Current equalizing resistors is another way to do it. It's common
practice in SS audio amps to use emitter resistors to equalize the
currents between parallel transistors. But I would hesitate using them
with modern alternators because I don't know how it would screw with
the regulators -- some have a local sense line and others have a
remote sense line -- a resistor in the load might send the regulator
into seizures.


Frank it is very easy a single regulator will control the field voltage on
both alternators. This way they would run the same and share the "Load"

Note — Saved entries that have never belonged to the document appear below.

theorem placed_noteUpdate (n : Nat) (c : PeerContents) (h : ContextLawful s) : ContextLawful (noteUpdate n c s) := by
  unfold noteUpdate; split
  · exact h
  · exact placed_groupTest n (h.from (.onCtx fun _ => .inl rfl) rfl)

theorem placed_takeStatus (n : Nat) (c : PeerContents) (h : ContextLawful s) : ContextLawful (takeStatus n c s) := by
  unfold takeStatus; split
  · exact placed_noteUpdate n c (s := s.onPeers _) h
  · exact h

theorem placed_noteLoss (n : Nat) (h : ContextLawful s) : ContextLawful (noteLoss s n) := by
  unfold noteLoss; split
  · exact h
  · split
    · exact h
    · split
      · exact h
      · exact placed_controlledEnd _ h

theorem placed_takeReady (h : ContextLawful s) : ContextLawful (takeReady s) := by
  unfold takeReady; split
  · rename_i ha; exact placed_completeWake h ha
  · exact h.of_eq (by simp) (by simp)

theorem placed_loseReady (h : ContextLawful s) : ContextLawful (loseReady s) := by
  unfold loseReady; split
  · exact placed_evaluate .driveReady true h
  · exact h

theorem placed_evaluateLevel (c : Condition) (d : Bool) (h : ContextLawful s) : ContextLawful (evaluateLevel c d s) := by
  unfold evaluateLevel; split
  · exact placed_evaluate c d h
  · exact h

theorem placed_takeReleased (h : ContextLawful s) : ContextLawful (takeReleased s) := by
  unfold takeReleased; split
  · exact placed_completeRelease s
  · exact h

theorem placed_takeSet (h : ContextLawful s) : ContextLawful (takeSet s) := by
  have h1 : ContextLawful (markAbsent .brakeSet s) := h
  unfold takeSet; dsimp only; split
  · rename_i ha
    refine placed_confirmSet ?_
    by_cases hd : (markAbsent .brakeSet s).seq.dest = .parked
    · exact .inr (h1.none fun p => by simp [contextPlaced, ha, hd])
    · exact .inl hd
  · exact h1

theorem placed_judgeLoad (h : ContextLawful s) : ContextLawful (judgeLoad s) := by
  have hs {u : State} (hu : ContextLawful u) : ContextLawful (judgeSlack u) := by
    unfold judgeSlack; split
    · split
      · dsimp only; split
        · exact placed_controlledEnd _ (s := markPresent .slack u) hu
        · split
          · exact hu
          · exact placed_respond _ (s := markPresent .slack u) hu
      · exact hu
    · exact hu
  exact placed_evaluate _ _ (hs (placed_evaluate _ _ h))

/-! ## The period -/

@[simp] theorem generate_ctl (s : State) : (generate s).1.ctl = s.ctl := by rw [(generate_gen s).1]; rfl
@[simp] theorem generate_seq (s : State) : (generate s).1.seq = s.seq := by rw [(generate_gen s).1]; rfl
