-- ==== Sys2Proof/Config.lean ====
section
/-! DEFINITION. The figures the manual fixes for the part, each with the rule that gives it. The manual calls no
result of any step undefined, so there is no free value here. -/

namespace Sys2Proof.Config

/-- Greatest LEN of a line frame (R156, layout section 8.7). -/
def maxPayload : Nat := 48
/-- Frames a receive queue holds (R155, R159). -/
def rxDepth : Nat := 8
/-- Frames a transmit queue holds (R155). -/
def txDepth : Nat := 16
/-- Passing entries port D's transmit queue holds (R164). -/
def downPassing : Nat := 12
/-- Passing entries port U's transmit queue holds (R165). -/
def upPassing : Nat := 14
/-- Requests the request queue holds (R172). -/
def requestDepth : Nat := 4
/-- Idle time in µs above which a frame is cut and the hunting mark cleared (R156, R158). -/
def idleGap : Nat := 200
/-- Break time in µs above which a port is stuck (R160). -/
def breakTime : Nat := 5000
/-- RESET_N assertion in µs at which a full reset begins (R152). -/
def fullResetTime : Nat := 20000
/-- Greatest depth in µm (R20, R31). -/
def maxDepth : Nat := 2000000000
/-- Greatest tooth interval in µs (R25). -/
def maxInterval : Nat := 10000000
/-- Intervals the history holds (R32). -/
def historyDepth : Nat := 8
/-- Greatest Δt of an evaluation in ms (R63). -/
def maxDelta : Nat := 250
/-- Greatest cap in mm/s (R54). -/
def maxCap : Nat := 32767
/-- Greatest power magnitude of an injection in kW (R123). -/
def maxPower : Int := 100000
/-- Greatest duration of an injection in ms (R123). -/
def maxDuration : Nat := 600000
/-- µs in one tick of the 1 ms time base (00_scope.md, Time). -/
def tick : Nat := 1000

end Sys2Proof.Config
end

I thought about that, but wouldn't the rotors need to be locked in
phase?


Phase? The control voltage is DC, the outputs are DC, am I missing
something? I know that the output of an alternator isn't "pure' DC,
but it will never be 180 degrees out.



Auto alternators are three-phase alternators. As such, the rectified
output never drops to zero, but it does have significant ripple. The
regulator obviously controls the DC component. So I guess the question
is if the regulator also smooths the ripple. If it does then parallel
alternators must be locked in phase. But if it just controls the DC
component then current equalizing resistors will do the job (although
I would think about putting a ripple filter on the sense lines).